- REQUIRED WORK
Take the entries that follow and return exactly the lines from the one holding "(Eg.tick ⟨.attack, 0#17, 0#32, 0#17⟩" through the one holding "def Obligations.BitSteps : Prop", both included. Nothing else is needed.

━━ SUPPLIED DATA

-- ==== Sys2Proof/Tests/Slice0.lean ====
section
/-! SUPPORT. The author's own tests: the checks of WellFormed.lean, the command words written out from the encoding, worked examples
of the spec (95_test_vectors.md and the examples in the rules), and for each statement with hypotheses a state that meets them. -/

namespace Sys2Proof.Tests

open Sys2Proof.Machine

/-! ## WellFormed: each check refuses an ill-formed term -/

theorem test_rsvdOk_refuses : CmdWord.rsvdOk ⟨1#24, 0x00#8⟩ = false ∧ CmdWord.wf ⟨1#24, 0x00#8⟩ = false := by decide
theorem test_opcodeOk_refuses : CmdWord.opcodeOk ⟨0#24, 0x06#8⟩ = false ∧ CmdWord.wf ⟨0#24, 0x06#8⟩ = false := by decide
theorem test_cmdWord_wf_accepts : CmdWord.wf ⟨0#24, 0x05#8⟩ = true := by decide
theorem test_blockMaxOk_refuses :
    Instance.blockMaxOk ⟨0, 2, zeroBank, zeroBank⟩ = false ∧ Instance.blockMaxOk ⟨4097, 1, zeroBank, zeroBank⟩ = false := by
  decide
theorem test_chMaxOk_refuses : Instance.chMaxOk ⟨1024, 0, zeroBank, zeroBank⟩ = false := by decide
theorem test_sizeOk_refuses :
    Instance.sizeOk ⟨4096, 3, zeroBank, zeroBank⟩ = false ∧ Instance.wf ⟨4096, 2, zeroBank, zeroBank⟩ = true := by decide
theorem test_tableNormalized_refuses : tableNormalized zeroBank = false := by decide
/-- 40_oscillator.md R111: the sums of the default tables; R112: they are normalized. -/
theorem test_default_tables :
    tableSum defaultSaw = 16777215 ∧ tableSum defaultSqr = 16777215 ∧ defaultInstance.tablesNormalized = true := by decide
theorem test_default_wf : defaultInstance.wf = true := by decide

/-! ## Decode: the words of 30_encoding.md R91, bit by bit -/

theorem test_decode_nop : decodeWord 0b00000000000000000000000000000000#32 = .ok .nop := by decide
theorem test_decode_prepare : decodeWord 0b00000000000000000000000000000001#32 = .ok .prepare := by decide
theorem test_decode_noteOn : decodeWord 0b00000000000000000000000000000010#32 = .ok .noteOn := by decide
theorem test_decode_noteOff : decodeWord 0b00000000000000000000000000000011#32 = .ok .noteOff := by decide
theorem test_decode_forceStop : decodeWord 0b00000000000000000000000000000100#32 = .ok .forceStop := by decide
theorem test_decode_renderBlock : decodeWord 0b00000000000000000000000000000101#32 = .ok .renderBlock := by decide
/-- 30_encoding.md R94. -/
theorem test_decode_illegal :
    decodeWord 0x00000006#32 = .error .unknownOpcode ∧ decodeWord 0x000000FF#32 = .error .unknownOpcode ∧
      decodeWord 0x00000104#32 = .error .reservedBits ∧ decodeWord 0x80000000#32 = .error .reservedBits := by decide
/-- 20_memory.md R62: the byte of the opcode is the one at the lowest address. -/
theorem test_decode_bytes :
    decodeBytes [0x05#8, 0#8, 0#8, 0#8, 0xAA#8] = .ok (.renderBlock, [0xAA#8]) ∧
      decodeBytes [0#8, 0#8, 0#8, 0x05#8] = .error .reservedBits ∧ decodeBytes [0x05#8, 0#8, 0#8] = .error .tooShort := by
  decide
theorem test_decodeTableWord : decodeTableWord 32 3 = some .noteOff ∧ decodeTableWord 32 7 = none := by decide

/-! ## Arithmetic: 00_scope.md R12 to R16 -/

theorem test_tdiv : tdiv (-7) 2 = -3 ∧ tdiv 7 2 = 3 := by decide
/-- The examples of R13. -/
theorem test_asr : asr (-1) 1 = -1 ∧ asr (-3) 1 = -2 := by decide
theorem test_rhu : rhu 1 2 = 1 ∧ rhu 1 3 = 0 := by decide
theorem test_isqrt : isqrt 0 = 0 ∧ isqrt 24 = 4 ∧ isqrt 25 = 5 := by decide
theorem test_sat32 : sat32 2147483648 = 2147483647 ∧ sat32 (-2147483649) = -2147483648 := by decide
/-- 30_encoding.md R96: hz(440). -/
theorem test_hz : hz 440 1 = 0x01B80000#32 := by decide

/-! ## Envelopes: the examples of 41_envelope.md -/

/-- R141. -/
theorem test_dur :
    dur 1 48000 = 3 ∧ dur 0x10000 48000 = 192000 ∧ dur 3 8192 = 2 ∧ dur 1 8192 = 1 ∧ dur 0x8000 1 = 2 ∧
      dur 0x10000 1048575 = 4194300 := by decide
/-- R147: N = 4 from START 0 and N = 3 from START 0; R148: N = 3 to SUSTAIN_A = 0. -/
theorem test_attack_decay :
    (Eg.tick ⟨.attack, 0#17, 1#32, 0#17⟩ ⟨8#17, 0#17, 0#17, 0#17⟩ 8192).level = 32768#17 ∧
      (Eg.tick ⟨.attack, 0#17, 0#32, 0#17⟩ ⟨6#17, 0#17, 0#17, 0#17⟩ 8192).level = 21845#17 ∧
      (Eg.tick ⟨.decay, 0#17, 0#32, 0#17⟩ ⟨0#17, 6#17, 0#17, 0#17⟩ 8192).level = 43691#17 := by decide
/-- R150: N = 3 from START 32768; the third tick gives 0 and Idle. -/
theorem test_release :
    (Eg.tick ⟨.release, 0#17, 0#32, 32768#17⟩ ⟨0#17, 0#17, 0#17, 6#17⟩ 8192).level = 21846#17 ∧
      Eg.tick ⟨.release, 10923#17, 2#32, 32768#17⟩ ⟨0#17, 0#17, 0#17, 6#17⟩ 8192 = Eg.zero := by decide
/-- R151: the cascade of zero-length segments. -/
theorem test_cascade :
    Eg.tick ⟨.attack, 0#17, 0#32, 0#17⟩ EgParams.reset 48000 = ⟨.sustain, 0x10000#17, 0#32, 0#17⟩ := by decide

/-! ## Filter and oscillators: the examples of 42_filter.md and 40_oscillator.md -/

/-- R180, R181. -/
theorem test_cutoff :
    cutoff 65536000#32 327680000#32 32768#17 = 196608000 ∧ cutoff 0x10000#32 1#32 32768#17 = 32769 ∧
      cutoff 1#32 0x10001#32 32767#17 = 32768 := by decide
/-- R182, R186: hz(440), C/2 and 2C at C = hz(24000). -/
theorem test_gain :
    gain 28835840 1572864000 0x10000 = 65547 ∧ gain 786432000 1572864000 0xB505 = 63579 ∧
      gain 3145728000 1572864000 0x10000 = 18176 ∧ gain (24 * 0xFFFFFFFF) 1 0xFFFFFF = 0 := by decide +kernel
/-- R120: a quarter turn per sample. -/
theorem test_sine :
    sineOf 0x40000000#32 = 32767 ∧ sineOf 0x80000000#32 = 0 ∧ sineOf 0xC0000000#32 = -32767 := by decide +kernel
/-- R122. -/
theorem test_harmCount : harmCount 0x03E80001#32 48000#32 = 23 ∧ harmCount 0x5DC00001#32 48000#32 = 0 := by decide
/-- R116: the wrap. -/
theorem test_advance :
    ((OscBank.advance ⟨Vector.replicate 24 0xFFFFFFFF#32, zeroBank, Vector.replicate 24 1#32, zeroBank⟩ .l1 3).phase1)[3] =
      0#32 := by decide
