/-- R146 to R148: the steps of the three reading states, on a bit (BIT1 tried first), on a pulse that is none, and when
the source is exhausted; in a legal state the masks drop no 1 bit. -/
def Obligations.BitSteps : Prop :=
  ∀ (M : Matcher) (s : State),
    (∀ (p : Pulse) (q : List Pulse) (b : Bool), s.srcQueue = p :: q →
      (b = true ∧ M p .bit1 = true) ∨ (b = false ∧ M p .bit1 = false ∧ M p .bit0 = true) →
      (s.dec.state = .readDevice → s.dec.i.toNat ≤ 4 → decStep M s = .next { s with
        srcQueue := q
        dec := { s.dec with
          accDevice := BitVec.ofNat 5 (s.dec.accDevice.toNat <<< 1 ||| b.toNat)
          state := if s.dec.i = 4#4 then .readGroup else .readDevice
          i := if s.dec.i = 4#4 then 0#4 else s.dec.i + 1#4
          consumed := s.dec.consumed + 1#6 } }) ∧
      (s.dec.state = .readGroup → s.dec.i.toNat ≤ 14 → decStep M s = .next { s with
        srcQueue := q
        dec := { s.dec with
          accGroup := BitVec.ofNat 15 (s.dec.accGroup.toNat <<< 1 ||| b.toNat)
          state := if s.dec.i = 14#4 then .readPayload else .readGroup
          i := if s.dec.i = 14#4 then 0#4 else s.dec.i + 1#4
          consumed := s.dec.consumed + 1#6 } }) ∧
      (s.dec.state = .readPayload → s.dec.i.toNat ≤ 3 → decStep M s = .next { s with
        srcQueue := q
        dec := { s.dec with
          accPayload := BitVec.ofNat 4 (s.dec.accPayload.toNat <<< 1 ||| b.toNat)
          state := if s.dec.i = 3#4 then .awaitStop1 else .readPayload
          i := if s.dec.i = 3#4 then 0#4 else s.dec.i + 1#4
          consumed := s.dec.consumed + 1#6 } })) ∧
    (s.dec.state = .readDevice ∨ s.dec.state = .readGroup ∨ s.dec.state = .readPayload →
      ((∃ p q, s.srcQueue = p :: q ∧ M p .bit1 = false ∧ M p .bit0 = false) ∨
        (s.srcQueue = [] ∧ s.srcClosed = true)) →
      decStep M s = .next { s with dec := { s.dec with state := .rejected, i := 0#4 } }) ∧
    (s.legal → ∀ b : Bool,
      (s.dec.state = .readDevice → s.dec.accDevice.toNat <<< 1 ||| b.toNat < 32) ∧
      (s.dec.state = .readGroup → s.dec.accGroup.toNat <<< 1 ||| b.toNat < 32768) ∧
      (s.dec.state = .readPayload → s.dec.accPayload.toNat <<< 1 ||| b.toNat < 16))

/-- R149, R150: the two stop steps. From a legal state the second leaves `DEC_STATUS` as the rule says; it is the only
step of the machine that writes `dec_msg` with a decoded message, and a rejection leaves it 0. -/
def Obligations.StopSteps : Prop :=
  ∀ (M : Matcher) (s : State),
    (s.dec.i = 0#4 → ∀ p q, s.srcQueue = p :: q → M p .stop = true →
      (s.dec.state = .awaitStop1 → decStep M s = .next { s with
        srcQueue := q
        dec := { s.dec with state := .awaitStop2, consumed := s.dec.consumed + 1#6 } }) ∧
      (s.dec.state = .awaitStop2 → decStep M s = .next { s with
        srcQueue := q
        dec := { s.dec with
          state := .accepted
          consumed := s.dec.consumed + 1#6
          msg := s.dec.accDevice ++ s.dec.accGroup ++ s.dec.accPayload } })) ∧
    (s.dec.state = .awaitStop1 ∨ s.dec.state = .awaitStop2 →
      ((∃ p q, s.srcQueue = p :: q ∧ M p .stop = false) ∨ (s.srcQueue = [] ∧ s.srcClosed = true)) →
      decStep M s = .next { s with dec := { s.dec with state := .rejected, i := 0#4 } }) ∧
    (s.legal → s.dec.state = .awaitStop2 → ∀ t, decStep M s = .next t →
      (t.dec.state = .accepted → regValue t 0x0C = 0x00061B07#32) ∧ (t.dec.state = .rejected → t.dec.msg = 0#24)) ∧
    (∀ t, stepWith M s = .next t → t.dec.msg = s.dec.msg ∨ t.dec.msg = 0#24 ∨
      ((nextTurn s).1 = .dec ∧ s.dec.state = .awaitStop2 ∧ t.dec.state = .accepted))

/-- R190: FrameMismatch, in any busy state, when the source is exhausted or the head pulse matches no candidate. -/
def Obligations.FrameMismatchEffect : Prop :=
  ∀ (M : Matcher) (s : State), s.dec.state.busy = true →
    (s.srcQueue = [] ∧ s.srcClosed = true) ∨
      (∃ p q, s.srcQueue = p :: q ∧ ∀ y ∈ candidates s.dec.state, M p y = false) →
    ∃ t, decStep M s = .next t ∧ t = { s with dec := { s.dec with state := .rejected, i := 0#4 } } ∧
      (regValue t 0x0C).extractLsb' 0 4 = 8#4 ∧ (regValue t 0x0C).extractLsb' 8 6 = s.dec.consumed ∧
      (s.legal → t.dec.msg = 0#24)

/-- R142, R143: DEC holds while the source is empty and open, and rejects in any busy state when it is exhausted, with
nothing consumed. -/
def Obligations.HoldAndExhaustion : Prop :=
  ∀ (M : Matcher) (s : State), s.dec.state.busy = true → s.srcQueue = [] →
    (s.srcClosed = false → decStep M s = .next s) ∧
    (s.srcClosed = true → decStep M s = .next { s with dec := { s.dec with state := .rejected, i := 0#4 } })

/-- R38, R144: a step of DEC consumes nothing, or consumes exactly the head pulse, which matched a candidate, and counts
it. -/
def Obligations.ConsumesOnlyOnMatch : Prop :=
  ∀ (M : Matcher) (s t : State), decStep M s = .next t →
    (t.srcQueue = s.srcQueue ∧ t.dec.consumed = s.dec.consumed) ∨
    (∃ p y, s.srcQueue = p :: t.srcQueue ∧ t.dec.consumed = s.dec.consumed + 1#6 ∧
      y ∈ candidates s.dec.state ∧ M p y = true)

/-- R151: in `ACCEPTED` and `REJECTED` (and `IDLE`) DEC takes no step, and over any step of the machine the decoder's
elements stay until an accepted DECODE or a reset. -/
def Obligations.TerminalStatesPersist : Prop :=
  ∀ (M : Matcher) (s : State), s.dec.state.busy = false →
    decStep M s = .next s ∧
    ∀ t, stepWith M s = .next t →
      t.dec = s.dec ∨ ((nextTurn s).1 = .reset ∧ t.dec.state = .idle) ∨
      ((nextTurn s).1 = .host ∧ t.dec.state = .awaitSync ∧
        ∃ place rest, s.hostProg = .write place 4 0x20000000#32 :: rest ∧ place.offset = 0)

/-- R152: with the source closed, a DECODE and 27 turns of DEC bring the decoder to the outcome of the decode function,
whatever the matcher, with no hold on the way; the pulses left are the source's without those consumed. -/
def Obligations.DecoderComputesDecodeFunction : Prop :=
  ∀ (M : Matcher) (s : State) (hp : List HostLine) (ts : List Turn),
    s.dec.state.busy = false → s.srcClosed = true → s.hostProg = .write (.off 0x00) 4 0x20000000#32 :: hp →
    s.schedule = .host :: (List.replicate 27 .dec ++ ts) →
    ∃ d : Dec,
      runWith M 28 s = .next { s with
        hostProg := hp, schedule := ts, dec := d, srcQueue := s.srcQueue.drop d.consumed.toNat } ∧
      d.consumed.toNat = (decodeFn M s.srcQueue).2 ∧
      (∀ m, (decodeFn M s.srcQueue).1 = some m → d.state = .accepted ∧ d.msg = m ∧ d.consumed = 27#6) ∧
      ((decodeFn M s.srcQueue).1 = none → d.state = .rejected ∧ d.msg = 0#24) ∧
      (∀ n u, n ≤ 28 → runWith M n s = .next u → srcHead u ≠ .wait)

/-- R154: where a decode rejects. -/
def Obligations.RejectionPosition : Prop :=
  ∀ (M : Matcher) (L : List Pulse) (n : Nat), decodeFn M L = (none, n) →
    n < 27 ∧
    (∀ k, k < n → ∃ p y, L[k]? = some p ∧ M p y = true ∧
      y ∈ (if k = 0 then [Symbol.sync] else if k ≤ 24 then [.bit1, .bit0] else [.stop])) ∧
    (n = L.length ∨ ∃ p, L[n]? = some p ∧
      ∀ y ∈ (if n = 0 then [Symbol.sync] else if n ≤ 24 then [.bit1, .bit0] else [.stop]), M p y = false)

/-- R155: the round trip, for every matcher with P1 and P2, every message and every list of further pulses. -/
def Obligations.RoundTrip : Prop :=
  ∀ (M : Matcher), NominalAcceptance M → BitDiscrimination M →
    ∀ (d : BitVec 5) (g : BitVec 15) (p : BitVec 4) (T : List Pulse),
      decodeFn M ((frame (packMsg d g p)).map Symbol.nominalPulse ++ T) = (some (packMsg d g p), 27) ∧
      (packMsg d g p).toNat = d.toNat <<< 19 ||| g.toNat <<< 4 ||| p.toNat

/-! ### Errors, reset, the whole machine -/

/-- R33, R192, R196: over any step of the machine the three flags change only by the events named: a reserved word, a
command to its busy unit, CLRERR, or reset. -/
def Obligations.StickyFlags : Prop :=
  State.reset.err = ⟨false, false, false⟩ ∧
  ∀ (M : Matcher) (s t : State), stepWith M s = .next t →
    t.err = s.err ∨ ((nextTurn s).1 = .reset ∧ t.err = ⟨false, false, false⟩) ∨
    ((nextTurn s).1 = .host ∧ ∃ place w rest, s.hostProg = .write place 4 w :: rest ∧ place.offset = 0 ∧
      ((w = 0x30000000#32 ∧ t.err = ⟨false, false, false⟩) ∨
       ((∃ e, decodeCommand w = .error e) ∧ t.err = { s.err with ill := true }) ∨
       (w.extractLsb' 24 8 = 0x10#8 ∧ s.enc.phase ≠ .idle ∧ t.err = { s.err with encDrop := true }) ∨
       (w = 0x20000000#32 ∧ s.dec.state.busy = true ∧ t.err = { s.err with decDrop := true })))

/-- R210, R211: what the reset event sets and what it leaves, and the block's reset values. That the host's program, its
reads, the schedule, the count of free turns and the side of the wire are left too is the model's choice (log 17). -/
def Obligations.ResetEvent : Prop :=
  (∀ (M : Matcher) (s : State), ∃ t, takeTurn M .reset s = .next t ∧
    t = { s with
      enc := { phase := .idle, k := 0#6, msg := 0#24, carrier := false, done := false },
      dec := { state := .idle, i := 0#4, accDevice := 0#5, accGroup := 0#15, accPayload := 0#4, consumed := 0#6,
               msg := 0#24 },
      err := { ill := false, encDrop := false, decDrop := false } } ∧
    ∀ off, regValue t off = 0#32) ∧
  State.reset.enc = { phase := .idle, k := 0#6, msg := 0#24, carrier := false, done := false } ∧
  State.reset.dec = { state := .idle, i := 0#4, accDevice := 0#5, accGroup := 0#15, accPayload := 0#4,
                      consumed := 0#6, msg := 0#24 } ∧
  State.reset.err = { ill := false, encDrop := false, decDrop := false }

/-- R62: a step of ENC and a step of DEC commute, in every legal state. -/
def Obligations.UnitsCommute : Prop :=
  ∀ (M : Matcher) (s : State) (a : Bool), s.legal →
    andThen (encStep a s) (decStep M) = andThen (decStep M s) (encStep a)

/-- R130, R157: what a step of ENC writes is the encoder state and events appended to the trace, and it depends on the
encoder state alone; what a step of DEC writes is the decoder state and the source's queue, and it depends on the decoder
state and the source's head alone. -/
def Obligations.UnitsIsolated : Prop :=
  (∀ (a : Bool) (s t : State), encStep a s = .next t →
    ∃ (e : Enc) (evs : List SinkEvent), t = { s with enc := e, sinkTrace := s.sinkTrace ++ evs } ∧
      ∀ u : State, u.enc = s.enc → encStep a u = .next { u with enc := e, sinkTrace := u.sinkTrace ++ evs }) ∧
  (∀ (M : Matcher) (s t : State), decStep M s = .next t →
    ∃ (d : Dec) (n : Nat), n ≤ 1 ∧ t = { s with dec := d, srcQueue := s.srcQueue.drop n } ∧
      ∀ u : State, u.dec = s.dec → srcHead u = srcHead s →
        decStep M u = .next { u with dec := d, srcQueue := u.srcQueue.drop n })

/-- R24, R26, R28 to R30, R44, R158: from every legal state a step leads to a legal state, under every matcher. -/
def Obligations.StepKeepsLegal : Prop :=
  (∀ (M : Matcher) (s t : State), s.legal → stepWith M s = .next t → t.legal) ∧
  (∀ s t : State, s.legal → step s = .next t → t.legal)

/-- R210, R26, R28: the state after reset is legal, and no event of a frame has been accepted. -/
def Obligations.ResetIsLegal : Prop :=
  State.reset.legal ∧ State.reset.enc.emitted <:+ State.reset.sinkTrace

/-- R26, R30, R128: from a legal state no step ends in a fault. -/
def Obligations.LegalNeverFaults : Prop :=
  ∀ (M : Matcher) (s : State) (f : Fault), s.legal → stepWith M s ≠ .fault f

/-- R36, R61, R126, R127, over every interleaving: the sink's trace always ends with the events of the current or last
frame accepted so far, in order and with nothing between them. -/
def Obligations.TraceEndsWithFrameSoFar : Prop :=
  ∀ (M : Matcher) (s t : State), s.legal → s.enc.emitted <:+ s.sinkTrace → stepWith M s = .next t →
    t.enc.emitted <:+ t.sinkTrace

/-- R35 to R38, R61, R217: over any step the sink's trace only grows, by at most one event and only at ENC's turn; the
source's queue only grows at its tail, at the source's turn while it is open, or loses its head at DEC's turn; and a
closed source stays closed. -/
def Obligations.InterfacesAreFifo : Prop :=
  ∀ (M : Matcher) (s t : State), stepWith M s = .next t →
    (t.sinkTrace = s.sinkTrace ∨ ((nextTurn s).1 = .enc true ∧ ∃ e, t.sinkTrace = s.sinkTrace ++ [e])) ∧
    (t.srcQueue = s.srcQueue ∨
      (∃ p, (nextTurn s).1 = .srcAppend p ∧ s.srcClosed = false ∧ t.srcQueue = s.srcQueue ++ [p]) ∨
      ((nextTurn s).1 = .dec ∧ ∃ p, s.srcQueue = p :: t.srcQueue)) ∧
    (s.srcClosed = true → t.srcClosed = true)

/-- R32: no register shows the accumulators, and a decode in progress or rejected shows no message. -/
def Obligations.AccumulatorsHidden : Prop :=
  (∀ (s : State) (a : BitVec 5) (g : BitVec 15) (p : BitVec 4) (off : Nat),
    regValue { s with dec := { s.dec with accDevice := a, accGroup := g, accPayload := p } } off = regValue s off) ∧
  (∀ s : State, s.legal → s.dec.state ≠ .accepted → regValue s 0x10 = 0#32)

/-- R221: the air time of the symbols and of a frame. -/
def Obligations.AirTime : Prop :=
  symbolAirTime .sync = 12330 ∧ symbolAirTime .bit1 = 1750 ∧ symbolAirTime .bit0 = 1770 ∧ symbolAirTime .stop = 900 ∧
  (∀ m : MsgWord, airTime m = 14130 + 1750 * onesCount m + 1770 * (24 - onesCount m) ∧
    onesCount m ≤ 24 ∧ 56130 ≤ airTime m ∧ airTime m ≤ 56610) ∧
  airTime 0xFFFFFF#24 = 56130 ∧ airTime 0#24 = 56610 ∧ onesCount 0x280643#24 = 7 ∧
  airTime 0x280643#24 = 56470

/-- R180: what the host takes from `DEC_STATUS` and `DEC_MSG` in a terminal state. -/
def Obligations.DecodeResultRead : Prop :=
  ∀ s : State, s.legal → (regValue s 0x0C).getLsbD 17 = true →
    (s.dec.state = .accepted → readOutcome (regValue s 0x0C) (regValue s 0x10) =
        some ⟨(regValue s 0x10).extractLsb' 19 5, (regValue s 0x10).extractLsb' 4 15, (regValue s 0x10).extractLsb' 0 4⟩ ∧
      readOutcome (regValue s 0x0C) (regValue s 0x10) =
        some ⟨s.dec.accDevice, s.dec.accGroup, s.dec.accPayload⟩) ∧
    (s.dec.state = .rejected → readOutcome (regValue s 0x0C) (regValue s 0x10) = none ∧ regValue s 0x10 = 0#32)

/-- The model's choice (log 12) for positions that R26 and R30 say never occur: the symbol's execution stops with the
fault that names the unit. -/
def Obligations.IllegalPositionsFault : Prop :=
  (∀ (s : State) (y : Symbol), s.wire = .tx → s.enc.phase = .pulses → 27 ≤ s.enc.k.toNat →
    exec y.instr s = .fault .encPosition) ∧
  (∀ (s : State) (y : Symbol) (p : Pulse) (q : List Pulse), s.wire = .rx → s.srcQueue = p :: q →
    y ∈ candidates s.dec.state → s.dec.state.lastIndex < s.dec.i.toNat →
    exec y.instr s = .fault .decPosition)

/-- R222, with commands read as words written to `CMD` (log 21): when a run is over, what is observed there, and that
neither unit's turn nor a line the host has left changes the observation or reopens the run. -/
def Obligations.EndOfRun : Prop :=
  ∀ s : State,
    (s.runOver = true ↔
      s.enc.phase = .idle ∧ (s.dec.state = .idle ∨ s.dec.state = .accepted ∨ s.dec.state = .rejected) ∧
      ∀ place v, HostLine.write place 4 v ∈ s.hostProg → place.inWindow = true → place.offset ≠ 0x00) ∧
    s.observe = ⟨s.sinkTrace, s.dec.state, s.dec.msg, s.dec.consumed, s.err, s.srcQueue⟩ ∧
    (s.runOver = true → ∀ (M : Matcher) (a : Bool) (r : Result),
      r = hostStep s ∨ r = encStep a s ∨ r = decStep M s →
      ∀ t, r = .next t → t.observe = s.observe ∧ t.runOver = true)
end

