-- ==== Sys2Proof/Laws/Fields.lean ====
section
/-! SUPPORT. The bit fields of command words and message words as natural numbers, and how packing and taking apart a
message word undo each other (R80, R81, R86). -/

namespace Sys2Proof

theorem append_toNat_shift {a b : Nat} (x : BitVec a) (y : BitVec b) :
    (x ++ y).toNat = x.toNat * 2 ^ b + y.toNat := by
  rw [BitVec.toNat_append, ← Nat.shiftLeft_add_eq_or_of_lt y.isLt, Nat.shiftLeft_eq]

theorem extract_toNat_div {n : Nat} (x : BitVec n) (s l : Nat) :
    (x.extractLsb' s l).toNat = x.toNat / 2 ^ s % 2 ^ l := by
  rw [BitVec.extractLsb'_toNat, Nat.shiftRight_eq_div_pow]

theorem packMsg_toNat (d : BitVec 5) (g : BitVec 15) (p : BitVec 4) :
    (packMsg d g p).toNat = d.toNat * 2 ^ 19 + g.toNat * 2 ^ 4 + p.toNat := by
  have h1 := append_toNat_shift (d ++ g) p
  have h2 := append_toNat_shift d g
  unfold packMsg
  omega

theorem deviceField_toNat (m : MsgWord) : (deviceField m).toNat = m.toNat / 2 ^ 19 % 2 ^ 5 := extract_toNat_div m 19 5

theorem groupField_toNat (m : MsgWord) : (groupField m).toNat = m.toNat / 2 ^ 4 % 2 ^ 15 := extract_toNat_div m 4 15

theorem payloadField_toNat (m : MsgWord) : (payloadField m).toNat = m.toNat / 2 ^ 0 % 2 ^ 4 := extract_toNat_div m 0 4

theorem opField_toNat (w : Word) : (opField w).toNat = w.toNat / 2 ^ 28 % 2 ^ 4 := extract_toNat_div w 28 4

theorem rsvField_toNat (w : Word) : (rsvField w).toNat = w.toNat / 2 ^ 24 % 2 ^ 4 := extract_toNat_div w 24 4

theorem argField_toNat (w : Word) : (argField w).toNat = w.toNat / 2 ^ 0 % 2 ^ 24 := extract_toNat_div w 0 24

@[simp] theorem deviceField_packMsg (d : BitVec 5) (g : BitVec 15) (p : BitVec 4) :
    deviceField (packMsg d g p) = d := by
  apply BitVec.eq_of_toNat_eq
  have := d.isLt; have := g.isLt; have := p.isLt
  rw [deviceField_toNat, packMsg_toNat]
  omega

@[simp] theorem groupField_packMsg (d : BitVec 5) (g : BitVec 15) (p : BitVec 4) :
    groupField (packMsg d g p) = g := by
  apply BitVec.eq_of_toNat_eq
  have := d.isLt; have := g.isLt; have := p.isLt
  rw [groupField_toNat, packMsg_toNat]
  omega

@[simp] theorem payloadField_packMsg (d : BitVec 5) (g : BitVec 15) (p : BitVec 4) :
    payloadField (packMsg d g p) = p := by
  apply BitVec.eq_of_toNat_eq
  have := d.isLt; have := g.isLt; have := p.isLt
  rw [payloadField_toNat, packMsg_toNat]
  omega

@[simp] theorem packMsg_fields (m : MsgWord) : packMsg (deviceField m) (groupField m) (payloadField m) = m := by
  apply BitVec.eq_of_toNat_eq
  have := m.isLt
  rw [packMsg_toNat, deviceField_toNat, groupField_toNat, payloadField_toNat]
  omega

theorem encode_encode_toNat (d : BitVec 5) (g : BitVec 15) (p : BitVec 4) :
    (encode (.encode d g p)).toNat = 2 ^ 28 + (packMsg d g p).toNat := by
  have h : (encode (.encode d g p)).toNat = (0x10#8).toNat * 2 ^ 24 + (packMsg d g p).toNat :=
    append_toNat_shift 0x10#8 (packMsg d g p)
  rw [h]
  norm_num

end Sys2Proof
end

━━━━

- ANSWER BOX
      (Eg.tick ⟨.attack, 0#17, 0#32, 0#17⟩ ⟨6#17, 0#17, 0#17, 0#17⟩ 8192).level = 21845#17 ∧
      (Eg.tick ⟨.decay, 0#17, 0#32, 0#17⟩ ⟨0#17, 6#17, 0#17, 0#17⟩ 8192).level = 43691#17 := by decide
/-- R150: N = 3 from START 32768; the third tick gives 0 and Idle. -/
theorem test_release :
    (Eg.tick ⟨.release, 0#17, 0#32, 32768#17⟩ ⟨0#17, 0#17, 0#17, 6#17⟩ 8192).level = 21846#17 ∧
      Eg.tick ⟨.release, 10923#17, 2#32, 32768#17⟩ ⟨0#17, 0#17, 0#17, 6#17⟩ 8192 = Eg.zero := by decide
/-- R151: the cascade of zero-length segments. -/
theorem test_cascade :
    Eg.tick ⟨.attack, 0#17, 0#32, 0#17⟩ EgParams.reset 48000 = ⟨.sustain, 0x10000#17, 0#32, 0#17⟩ := by decide

/-! ## Filter and oscillators: the examples of 42_filter.md and 40_oscillator.md -/

/-- R180, R181. -/
theorem test_cutoff :
    cutoff 65536000#32 327680000#32 32768#17 = 196608000 ∧ cutoff 0x10000#32 1#32 32768#17 = 32769 ∧
      cutoff 1#32 0x10001#32 32767#17 = 32768 := by decide
/-- R182, R186: hz(440), C/2 and 2C at C = hz(24000). -/
theorem test_gain :
    gain 28835840 1572864000 0x10000 = 65547 ∧ gain 786432000 1572864000 0xB505 = 63579 ∧
      gain 3145728000 1572864000 0x10000 = 18176 ∧ gain (24 * 0xFFFFFFFF) 1 0xFFFFFF = 0 := by decide +kernel
/-- R120: a quarter turn per sample. -/
theorem test_sine :
    sineOf 0x40000000#32 = 32767 ∧ sineOf 0x80000000#32 = 0 ∧ sineOf 0xC0000000#32 = -32767 := by decide +kernel
/-- R122. -/
theorem test_harmCount : harmCount 0x03E80001#32 48000#32 = 23 ∧ harmCount 0x5DC00001#32 48000#32 = 0 := by decide
/-- R116: the wrap. -/
theorem test_advance :
    ((OscBank.advance ⟨Vector.replicate 24 0xFFFFFFFF#32, zeroBank, Vector.replicate 24 1#32, zeroBank⟩ .l1 3).phase1)[3] =
      0#32 := by decide
/-- R146 to R148: the steps of the three reading states, on a bit (BIT1 tried first), on a pulse that is none, and when
the source is exhausted; in a legal state the masks drop no 1 bit. -/
def Obligations.BitSteps : Prop :=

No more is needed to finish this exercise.